A former Neuberger Berman employee is the lead plaintiff on a class-action lawsuit against the asset manager, alleging the firm cost all employees $130 million in retirement savings by putting a proprietary, actively managed investment fund with high fees and low performance as an option inside its corporate 401(k) plan. Plaintiff Arthur Bekker claims that by including its own funds—the Neuberger Value Equity Fund, in particular—in the plan, the firm breached its fiduciary duty.

“ERISA requires that the fiduciaries to the plan—which is basically the employer and in this case the investment committee which selects the investments—operates the plan solely in the interests of participants and beneficiaries; in doing so, they avoid self-dealing,” said Mark Boyko, an attorney at Bailey & Glasser in St. Louis, the firm representing the plaintiff. “Here we have a fund that has high fees and a track record of underperforming its index and underperforming its benchmark, and yet it has not been removed from the plan.”

This is just the latest in a growing trend of lawsuits being brought against financial services firms for self-dealing in their 401(k) plans. Employees sued Franklin Resources this week over its use of in-house mutual funds in its 401(k); the plaintiffs in that case are also represented by Bailey & Glasser. Similar cases involving in-house investment options of a financial services company’s retirement plan have been filed in the last year against American Century Investments, Allianz, New York Life Investment Management, Putnam, Deutsche Bank, M&T Bank and BB&T Bank.

Bekker claims that the Value Equity Fund, which accounted for about half of the plan’s assets, was 40 times more expensive than a comparable fund, the Vanguard Institutional Index Fund, a passive fund that tracks the S&P 500 Index. The Vanguard fund charges 2 basis points, compared to 80 basis points for the Neuberger fund.

That resulted in fees of at least $20 million going to Neuberger over the past five years, while the Vanguard fund would have charged just under $500,000 over that time period, the complaint says.

“The complaint compares fees on our active fund with a passive index option that is also included in our plan,” said Alexander Samuelson, a spokesman for Neuberger Berman. “We offer participants many options—active and passive, in-house and competitor—each at an appropriate fee level. The implied argument in the complaint that active and passive fees should be identical is nonsensical.”

Of the 29 investment options in Neuberger Berman’s plan, eight are proprietary. Employees have discretion to choose the funds they want to use, and the choices include both active and passive funds. If participants don’t choose their funds, they default to a passive target-date fund run by BlackRock.

The suit also points to the fund’s underperformance. The fund returned nearly 3 percent annually for the 10 years ending June 30; the complaint compares that to the S&P 500 and the Vanguard fund, which gained 7.4 percent over that period.

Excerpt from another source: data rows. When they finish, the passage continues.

/-- The state between T0 and the poll: the primitive's word is written. -/
def issuedState (s : State) (w : Byte) (b : Bci) : State :=
  { s with ph := .poll, t0 := s.now, bci := b, trace := .crWrite w :: .now s.now :: s.trace }

section Event

variable {m m1 m2 : Mock} {s t : State} {prim : Primitive}

/-- T0 and the issue of any primitive; (T_START, P_ENTRY) is taken for P_T0 (log 11). -/
theorem rounds_issue (hwf : s.params.wf = true) (hport : s.port = []) (hevt : s.bci.evt = .none)
    (hpos : s.ph = .t0 ∨ (s.seq = .tStart ∧ s.ph = .entry)) (hu : positionUsed s.seq .t0 = true)
    (hprim : primitiveOf s = some prim)
    (h : Rounds m (issuedState s (issueWord s.params prim) (s.bci.crWrite s.params (issueWord s.params prim) s.draws))
      m1 t) : Rounds m s m1 t := by
  have hissue : positionUsed s.seq .issue = true := positionUsed_of_phaseEdge s.seq (.t0, .issue) (by decide) hu
  have ht0 : engineAction s = .next (stepT0 s) := by
    obtain hp | ⟨hs, hp⟩ := hpos
    · rw [engineAction_of_plain (hp ▸ hu) (by simp [controlWordAt, hp])]
      simp only [plainStep, hp]
    · rw [engineAction_of_plain (by rw [hs, hp]; rfl) (by simp [controlWordAt, hp])]
      simp only [plainStep, hp, stepEntry, hs]
  have hword : controlWordAt (stepT0 s) = some (issueWord s.params prim) := congrArg (Option.map _) hprim
  refine .action hport hevt ht0 (.action (s := stepT0 s) hport hevt (engineAction_write hissue hword) ?_)
  have hwrite : busWrite (issueWord s.params prim) (stepT0 s) = _ := busWrite_issueWord (s := stepT0 s) hwf prim
  rw [hwrite]
  exact h

/-- T0, issue, completion, poll and evaluation of every primitive but STOP. -/
theorem rounds_event (hwf : s.params.wf = true) (hport : s.port = []) (hevt : s.bci.evt = .none)
    (hpos : s.ph = .t0 ∨ (s.seq = .tStart ∧ s.ph = .entry)) (hu : positionUsed s.seq .t0 = true) (hstop : s.seq ≠ .tStop)
    (hprim : primitiveOf s = some prim) {w : Byte} (hw : issueWord s.params prim = w) {b : Bci}
    (hb : s.bci.crWrite s.params w s.draws = b) (hc : b.canComplete = true) {sigma delta : Byte}
    (hm : m.respond s.params b = (sigma, delta, m1))
    (h : Rounds m1 (stepEval (awaited s w (b.complete s.params sigma delta))) m2 t) : Rounds m s m2 t := by
  subst hw hb
  have hissue : positionUsed s.seq .issue = true := positionUsed_of_phaseEdge s.seq (.t0, .issue) (by decide) hu
  have hpoll : positionUsed s.seq .poll = true := positionUsed_of_phaseEdge s.seq (.issue, .poll) (by decide) hissue
  have hpollAction (b : Bci) (hint : b.int = true) :
      engineAction (issuedState s (issueWord s.params prim) b) =
        .next (awaited s (issueWord s.params prim) b) := by
    rw [engineAction_of_plain hpoll rfl]
    exact congrArg _ ((if_neg hstop).trans (if_pos ((waitComplete_int _).trans hint)))
  have heval (b : Bci) : engineAction (awaited s (issueWord s.params prim) b) = .next (stepEval (awaited s _ b)) :=
    engineAction_of_plain (positionUsed_eval hstop hpoll) rfl
  refine rounds_issue hwf hport hevt hpos hu hprim ?_
  refine .completion hport hc hm (hpollAction _ rfl) ?_
  exact .action (s := awaited s _ (Bci.complete _ _ _ _)) hport rfl (heval _) h

theorem stepEval_success (hprim : primitiveOf s = some prim)
    (ha : arbitrate s.params (s.bci.status s.params) prim = .success) : stepEval s = returnWith 0#8 (latchStatus s) := by
  have hst : (latchStatus s).st = s.bci.status s.params := rfl
  simp only [stepEval, hprim, hst, ha]

/-- A completion leaves the status drawn (44_bus_controller.md R213). -/
theorem complete_status (b : Bci) (p : Config.Params) (sigma delta : Byte) :
    (b.complete p sigma delta).status p = sigma &&& p.srMask :=
  writeField_and_same _ _ _

end Event
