-- ==== Sys2Proof/Safety.lean ====
section
/-! DEFINITION. What counts as a safe state and a safe run, in the terms the statements use: the invariants of the registers
(10_state.md R28), the end of a run (70_reset_and_hazards.md R184), and the environment's care with `rst` (R187). -/

namespace Sys2Proof.Machine

/-- R28 (b): the low `12 - enc_cnt` bits of `enc_sr` are 0. Part (a) holds by the type of `encCnt`. -/
abbrev State.EncInv (s : State) : Prop := ∀ i < 12, i + s.encCnt.val < 12 → s.encSr.getLsbD i = false

/-- R28 (d): the bits `dec_sr[10:dec_cnt]` are 0. Part (c) holds by the type of `decCnt`. -/
abbrev State.DecInv (s : State) : Prop := ∀ i < 11, s.decCnt.val ≤ i → s.decSr.getLsbD i = false

/-- The invariants of R28. -/
abbrev State.Inv (s : State) : Prop := s.EncInv ∧ s.DecInv

/-- A run is over (R184): the environment has no further byte or bit to send, whatever other entries it drives (log 15), no bit of
a codeword is owed, and no part of a chunk is stored. With `dec_cnt = 0` the received stream is marked at its end, or its bits
number a multiple of 12 and the mark is optional; a mark still to come changes nothing. -/
abbrev State.RunOver (s : State) : Prop := (∀ p ∈ s.inputs, p.sends = false) ∧ s.encCnt = 0 ∧ s.decCnt = 0

/-- The environment does not abandon a codeword: `rst` comes only when the encode channel is idle (R187). -/
abbrev State.CarefulReset (s : State) : Prop := s.nextInput.isReset = true → s.encCnt = 0

end Sys2Proof.Machine
end

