/-! ### The decode channel (42_codec_stream.md R133 to R137) -/

/-- R134: `DCMD = 00x`, no bit, no boundary: the partial chunk is kept and nothing is put out; the ignored bit has no effect. -/
def Obligations.DidleKeepsTheChunk : Prop :=
  ∀ (x : Bit) (s : State), s.resetDone = true →
    decode (s.encCnt == 0) (.dcmd (0b00#2 ++ BitVec.ofBool x)) = .ok (.didle x) ∧ exec (.didle x) s = .next { s with decIn := none, decOut := none, boundary := false }

/-- R135: `DCMD = 10b`: a bit is always accepted. The twelfth completes `(dec_sr, b)`, whose byte, syndrome and class are put out in this cycle,
and the channel starts afresh; any other is shifted in from the right and counted. -/
def Obligations.DbitTakesOneBit : Prop :=
  ∀ (b : Bit) (s : State), s.resetDone = true →
    decode (s.encCnt == 0) (.dcmd (0b10#2 ++ BitVec.ofBool b)) = .ok (.dbit b) ∧
    (s.decCnt = 11 → ∃ blk : Codeword, blk.toNat = 2 * s.decSr.toNat + b.toNat ∧
      exec (.dbit b) s = .next { s with
        decSr := 0#11, decCnt := 0, decIn := some b, boundary := false
        decOut := some ⟨(decodeBlock blk).1, (decodeBlock blk).2, statusOf (decodeBlock blk).2⟩ }) ∧
    (s.decCnt ≠ 11 → ∃ (sr : BitVec 11) (c : Fin 12),
      sr.toNat = (2 * s.decSr.toNat + b.toNat) % 2048 ∧ c.val = s.decCnt.val + 1 ∧
      exec (.dbit b) s = .next { s with
        decSr := sr, decCnt := c, decIn := some b, decOut := none, boundary := false })

/-- R136: `DCMD = 11b`: the last bit of a stream is taken first, so that a twelfth bit still puts out its byte; then the boundary empties the
chunk, dropping a short one without a sign. -/
def Obligations.DbitlTakesTheBitThenCuts : Prop :=
  ∀ (b : Bit) (s : State), s.resetDone = true →
    decode (s.encCnt == 0) (.dcmd (0b11#2 ++ BitVec.ofBool b)) = .ok (.dbitl b) ∧
    (s.decCnt = 11 → ∃ blk : Codeword, blk.toNat = 2 * s.decSr.toNat + b.toNat ∧
      exec (.dbitl b) s = .next { s with
        decSr := 0#11, decCnt := 0, decIn := some b, boundary := true
        decOut := some ⟨(decodeBlock blk).1, (decodeBlock blk).2, statusOf (decodeBlock blk).2⟩ }) ∧
    (s.decCnt ≠ 11 →
      exec (.dbitl b) s = .next { s with
        decSr := 0#11, decCnt := 0, decIn := some b, decOut := none, boundary := true })

/-- R137: `DCMD = 01x`: a stream ends without a bit: the stored bits are discarded, nothing is put out, the ignored bit has no effect. -/
def Obligations.DendDiscardsTheChunk : Prop :=
  ∀ (x : Bit) (s : State), s.resetDone = true →
    decode (s.encCnt == 0) (.dcmd (0b01#2 ++ BitVec.ofBool x)) = .ok (.dend x) ∧ exec (.dend x) s = .next { s with
      decSr := 0#11, decCnt := 0, decIn := none, decOut := none, boundary := true }
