-- ==== Sys2Proof/Laws/Ops.lean ====
section
/-! SUPPORT. What the shared operations can do, said once each: the guard of R182, the counters, and the two channels' edges by
case. -/

namespace Sys2Proof.Machine

/-- After a RESET the guard lets the operation through (R182). -/
@[simp] theorem whenReset_of_done {s : State} (h : s.resetDone = true) (t : State) : s.whenReset t = .next t := by
  simp [State.whenReset, h]

/-- Before the first RESET the guard refuses (R182). -/
@[simp] theorem whenReset_of_not_done {s : State} (h : s.resetDone = false) (t : State) :
    s.whenReset t = .refused .beforeFirstReset := by
  simp [State.whenReset, h]

/-- Where the guard answers a next state, a RESET was performed and the operation had its effect. -/
theorem whenReset_eq_next {s t u : State} : s.whenReset t = .next u ↔ s.resetDone = true ∧ t = u := by
  unfold State.whenReset
  split <;> simp_all

@[simp] theorem encIdle_iff {s : State} : s.encIdle = true ↔ s.encCnt = 0 := by simp [State.encIdle]

/-- Idleness is a matter of the counter alone. -/
theorem encIdle_congr {s t : State} (h : s.encCnt = t.encCnt) : s.encIdle = t.encIdle := by simp [State.encIdle, h]

@[simp] theorem encIdle_beginStep (s : State) : s.beginStep.encIdle = s.encIdle := rfl

@[simp] theorem countDown_val (n : Fin 13) : (countDown n).val = n.val - 1 := rfl

/-- Below 11 the chunk counter counts up by one (R135). -/
theorem countUp_val {n : Fin 12} (h : n ≠ 11) : (countUp n).val = n.val + 1 := by
  have : n.val + 1 < 12 := by
    have := n.isLt
    have : n.val ≠ 11 := fun e => h (Fin.ext e)
    omega
  simp [countUp, this]

/-- Shifting the send register drops its top bit and brings in a zero (R8, R132). -/
theorem shift_eq_shiftLeft (c : Codeword) : (c.setWidth 11).concat false = c <<< 1 := by
  apply BitVec.eq_of_getLsbD_eq
  intro i hi
  rcases i with _ | i
  · simp
  · simp only [BitVec.getLsbD_concat_succ, BitVec.getLsbD_setWidth, BitVec.getLsbD_shiftLeft]
    have : i < 11 := by omega
    simp [this, hi]

/-- Taking a bit: either the twelfth, which completes the block, or one more of the chunk (R135). -/
theorem takeBit_cases (s : State) (b : Bit) :
    (s.decCnt = 11 ∧ s.takeBit b = s.decEdge 0#11 0 (some b) (some (decodedOf (decBlock s b))) false) ∨
    (s.decCnt ≠ 11 ∧ s.takeBit b = s.decEdge ((s.decSr.setWidth 10).concat b) (countUp s.decCnt) (some b) none false) := by
  unfold State.takeBit
  split
  · next h => exact .inl ⟨h, rfl⟩
  · next h => exact .inr ⟨h, rfl⟩

end Sys2Proof.Machine
end

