-- ==== Sys2Proof/Laws/Stream.lean ====
section
/-! SUPPORT. The stream functions block by block: a stream that begins with a whole block decodes to that block's pair and then
the rest (42_codec_stream.md R121, R124). -/

namespace Sys2Proof.Machine

/-- Position `p` of chunk `k` is stream bit `12k + p - 1` (R121). -/
theorem pos_chunk (x : List Bit) (k : Nat) {p : Nat} (h : 1 ≤ p ∧ p ≤ 12) :
    pos (chunk x k) p = x.getD (12 * k + p - 1) false :=
  pos_blockOf _ h

/-- Chunk 0 of a stream that begins with a codeword is the codeword. -/
theorem chunk_codewordBits_append (c : Codeword) (x : List Bit) : chunk (codewordBits c ++ x) 0 = c := by
  apply eq_of_pos
  intro p h1 h2
  rw [pos_chunk _ _ ⟨h1, h2⟩, List.getD_eq_getElem?_getD, List.getElem?_append_left (by simp; omega),
    codewordBits_getElem? c (by omega)]
  simp [show p - 1 + 1 = p by omega]

/-- Chunks after a first whole block are the chunks of the rest. -/
theorem chunk_append_succ {l : List Bit} (h : l.length = 12) (x : List Bit) (k : Nat) : chunk (l ++ x) (k + 1) = chunk x k := by
  apply eq_of_pos
  intro p h1 h2
  rw [pos_chunk _ _ ⟨h1, h2⟩, pos_chunk _ _ ⟨h1, h2⟩, List.getD_eq_getElem?_getD, List.getD_eq_getElem?_getD,
    List.getElem?_append_right (by omega)]
  congr 2
  omega

/-- Chunk 0 depends on the first block alone. -/
theorem chunk_append_zero {l : List Bit} (h : l.length = 12) (x : List Bit) : chunk (l ++ x) 0 = chunk l 0 := by
  apply eq_of_pos
  intro p h1 h2
  rw [pos_chunk _ _ ⟨h1, h2⟩, pos_chunk _ _ ⟨h1, h2⟩, List.getD_eq_getElem?_getD, List.getD_eq_getElem?_getD,
    List.getElem?_append_left (by omega)]

/-- Fewer than twelve bits decode to nothing. -/
theorem decodeAllX_of_short {x : List Bit} (h : x.length < 12) : decodeAllX x = [] := by
  simp [decodeAllX, Nat.div_eq_of_lt h]

/-- A whole block in front decodes by itself (R121). -/
theorem decodeAllX_block {l : List Bit} (h : l.length = 12) (x : List Bit) :
    decodeAllX (l ++ x) = decodeBlock (chunk l 0) :: decodeAllX x := by
  have hl : (l ++ x).length / 12 = x.length / 12 + 1 := by
    rw [List.length_append, h]
    omega
  simp only [decodeAllX, hl, List.range_succ_eq_map, List.map_cons, List.map_map, chunk_append_zero h]
  congr 1
  apply List.map_congr_left
  intro k _
  simp [Function.comp, chunk_append_succ h]

/-- A codeword in front decodes by itself. -/
theorem decodeAllX_codeword (c : Codeword) (x : List Bit) :
    decodeAllX (codewordBits c ++ x) = decodeBlock c :: decodeAllX x := by
  rw [decodeAllX_block (codewordBits_length c)]
  have := chunk_codewordBits_append c []
  rw [List.append_nil] at this
  rw [this]

/-- Whole blocks in front decode by themselves. -/
theorem decodeAllX_append (x y : List Bit) (h : x.length % 12 = 0) :
    decodeAllX (x ++ y) = decodeAllX x ++ decodeAllX y := by
  induction hn : x.length / 12 generalizing x with
  | zero =>
    have : x = [] := List.eq_nil_of_length_eq_zero (by omega)
    subst this
    simp [decodeAllX_of_short]
  | succ n ih =>
    have hl : (x.take 12).length = 12 := by rw [List.length_take]; omega
    have hx : x = x.take 12 ++ x.drop 12 := (List.take_append_drop 12 x).symm
    have hd : (x.drop 12).length = x.length - 12 := List.length_drop
    rw [hx, List.append_assoc, decodeAllX_block hl, decodeAllX_block hl,
      ih (x.drop 12) (by omega) (by omega), List.cons_append]

@[simp] theorem encodeAll_nil : encodeAll [] = [] := rfl

@[simp] theorem encodeAll_cons (b : Byte) (bs : List Byte) :
    encodeAll (b :: bs) = codewordBits (encodeByte b) ++ encodeAll bs := rfl

/-- `ENCALL` of a concatenation (R120). -/
theorem encodeAll_append (bs cs : List Byte) : encodeAll (bs ++ cs) = encodeAll bs ++ encodeAll cs := by
  simp [encodeAll, List.flatMap_append]

end Sys2Proof.Machine
end

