-- ==== Sys2Proof/Tests/Slice0.lean ====
section
/-! SUPPORT. The package's own tests. Expected results are from the spec: 95_test_vectors.md, whose row each docstring names,
and the patterns of 30_encoding.md R72. The last part has, for every statement with hypotheses, a witness that meets them. -/

namespace Sys2Proof.Tests

open Sys2Proof Sys2Proof.Machine

/-! ### WellFormed: a number too wide for its format is refused, the widest that fits is not (R71) -/

theorem test_wf_rst : RawWord.fits ⟨.rst, 2⟩ = false ∧ RawWord.fits ⟨.rst, 1⟩ = true := by decide

theorem test_wf_dcmd : RawWord.fits ⟨.dcmd, 8⟩ = false ∧ RawWord.fits ⟨.dcmd, 7⟩ = true := by decide

theorem test_wf_ecmd : RawWord.fits ⟨.ecmd, 512⟩ = false ∧ RawWord.fits ⟨.ecmd, 511⟩ = true := by decide

theorem test_wf_dec12 : RawWord.fits ⟨.dec12, 4096⟩ = false ∧ RawWord.fits ⟨.dec12, 4095⟩ = true := by decide

theorem test_wf_enc8 : RawWord.fits ⟨.enc8, 256⟩ = false ∧ RawWord.fits ⟨.enc8, 255⟩ = true := by decide

/-- The decoder refuses what the check refuses, by name. -/
theorem test_decodeRaw_rejects : decodeRaw true ⟨.enc8, 256⟩ = .error (.tooWide .enc8) ∧
    decodeRaw true ⟨.dec12, 4096⟩ = .error (.tooWide .dec12) ∧ decodeRaw true ⟨.rst, 2⟩ = .error (.tooWide .rst) ∧
    decodeRaw true ⟨.ecmd, 512⟩ = .error (.tooWide .ecmd) ∧ decodeRaw true ⟨.rst, 0⟩ = .error .rstLow := by decide

/-! ### Decode: each pattern of R72 written out bit by bit, other operand bits than in the statement SampleWordsDecode -/

/-- `ENC8 = dddddddd`. -/
theorem test_decode_enc : decode true (.enc8 0b01101001#8) = .ok (.enc 0x69#8) := by decide

/-- `DEC12 = cccccccccccc`. -/
theorem test_decode_dec : decode true (.dec12 0b000000001101#12) = .ok (.dec 0x00D#12) := by decide

/-- `RST = 1`. -/
theorem test_decode_reset : decode false (.rst 0b1#1) = .ok .reset := by decide

/-- `ECMD = 1dddddddd`, channel idle. -/
theorem test_decode_epush : decode true (.ecmd 0b100111100#9) = .ok (.epush 0x3C#8) := by decide

/-- `ECMD = 0xxxxxxxx`, channel idle. -/
theorem test_decode_eidle : decode true (.ecmd 0b000000001#9) = .ok (.eidle 0x01#8) := by decide

/-- Any `ECMD`, channel busy. -/
theorem test_decode_eshift : decode false (.ecmd 0b000000000#9) = .ok (.eshift 0x000#9) ∧
    decode false (.ecmd 0b100111100#9) = .ok (.eshift 0x13C#9) := by decide

/-- `DCMD = 00x`. -/
theorem test_decode_didle : decode true (.dcmd 0b000#3) = .ok (.didle false) := by decide

/-- `DCMD = 10b`. -/
theorem test_decode_dbit : decode true (.dcmd 0b100#3) = .ok (.dbit false) := by decide

/-- `DCMD = 11b`. -/
theorem test_decode_dbitl : decode true (.dcmd 0b111#3) = .ok (.dbitl true) := by decide

/-- `DCMD = 01x`. -/
theorem test_decode_dend : decode true (.dcmd 0b010#3) = .ok (.dend false) := by decide
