-- ==== Sys2Proof/Machine/Table.lean ====
section
/-! DEFINITION. Sparse tables: lists of number and entry pairs with strictly rising numbers. -/

namespace Sys2Proof.Machine

/-- The entry listed under a number. -/
def lookup {α : Type} : List (Nat × α) → Nat → Option α
  | [], _ => none
  | (k, a) :: t, n => if k = n then some a else lookup t n

/-- The table with an entry put in its place, replacing an entry of the same number. -/
def insertAt {α : Type} : List (Nat × α) → Nat → α → List (Nat × α)
  | [], n, a => [(n, a)]
  | (k, b) :: t, n, a =>
    if n < k then (n, a) :: (k, b) :: t
    else if n = k then (n, a) :: t
    else (k, b) :: insertAt t n a

/-- The table without the entry of a number. -/
def removeAt {α : Type} (t : List (Nat × α)) (n : Nat) : List (Nat × α) := t.filter (fun e => e.1 ≠ n)

/-- The numbers of a table rise strictly. -/
abbrev Rising {α : Type} (t : List (Nat × α)) : Prop := t.Pairwise (fun a b => a.1 < b.1)

end Sys2Proof.Machine
end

Duane Thompson, senior policy analyst at fi360 in Pittsburgh, said many of these cases seem to be turning into an active versus passive debate.

“It’s almost devolving into a question of whether actively managed funds are imprudent in 401(k) plans,” he said. “In the past, there’s nothing in ERISA that prohibits any kind of investments so long as it’s not imprudent and the expenses are reasonable. The Department of Labor and ERISA doesn’t single out actively managed funds and say they’re, per se, imprudent, so the devil is in the details.”

In April, BB&T and Putnam argued for summary judgment to dismiss the lawsuits against them, but the courts declined. Thompson said that could signal a prolonged process for similar cases.

“I think we’re still in the early stages of trying to see what this all involves because even though you have similar claims, a lot of it is going to get into the nitty gritty,” Thompson said.

“Who made the investment decisions, for example? Did the investment committee minutes—if they’re included in discovery—did they show any contradictions between what their intent was and what the due diligence process was? Was there a sufficient due diligence process? Did these firms have investment policy statements for guidance? And did they adhere to those guidelines in the IPS when selecting some of the funds that have been singled out as imprudent?”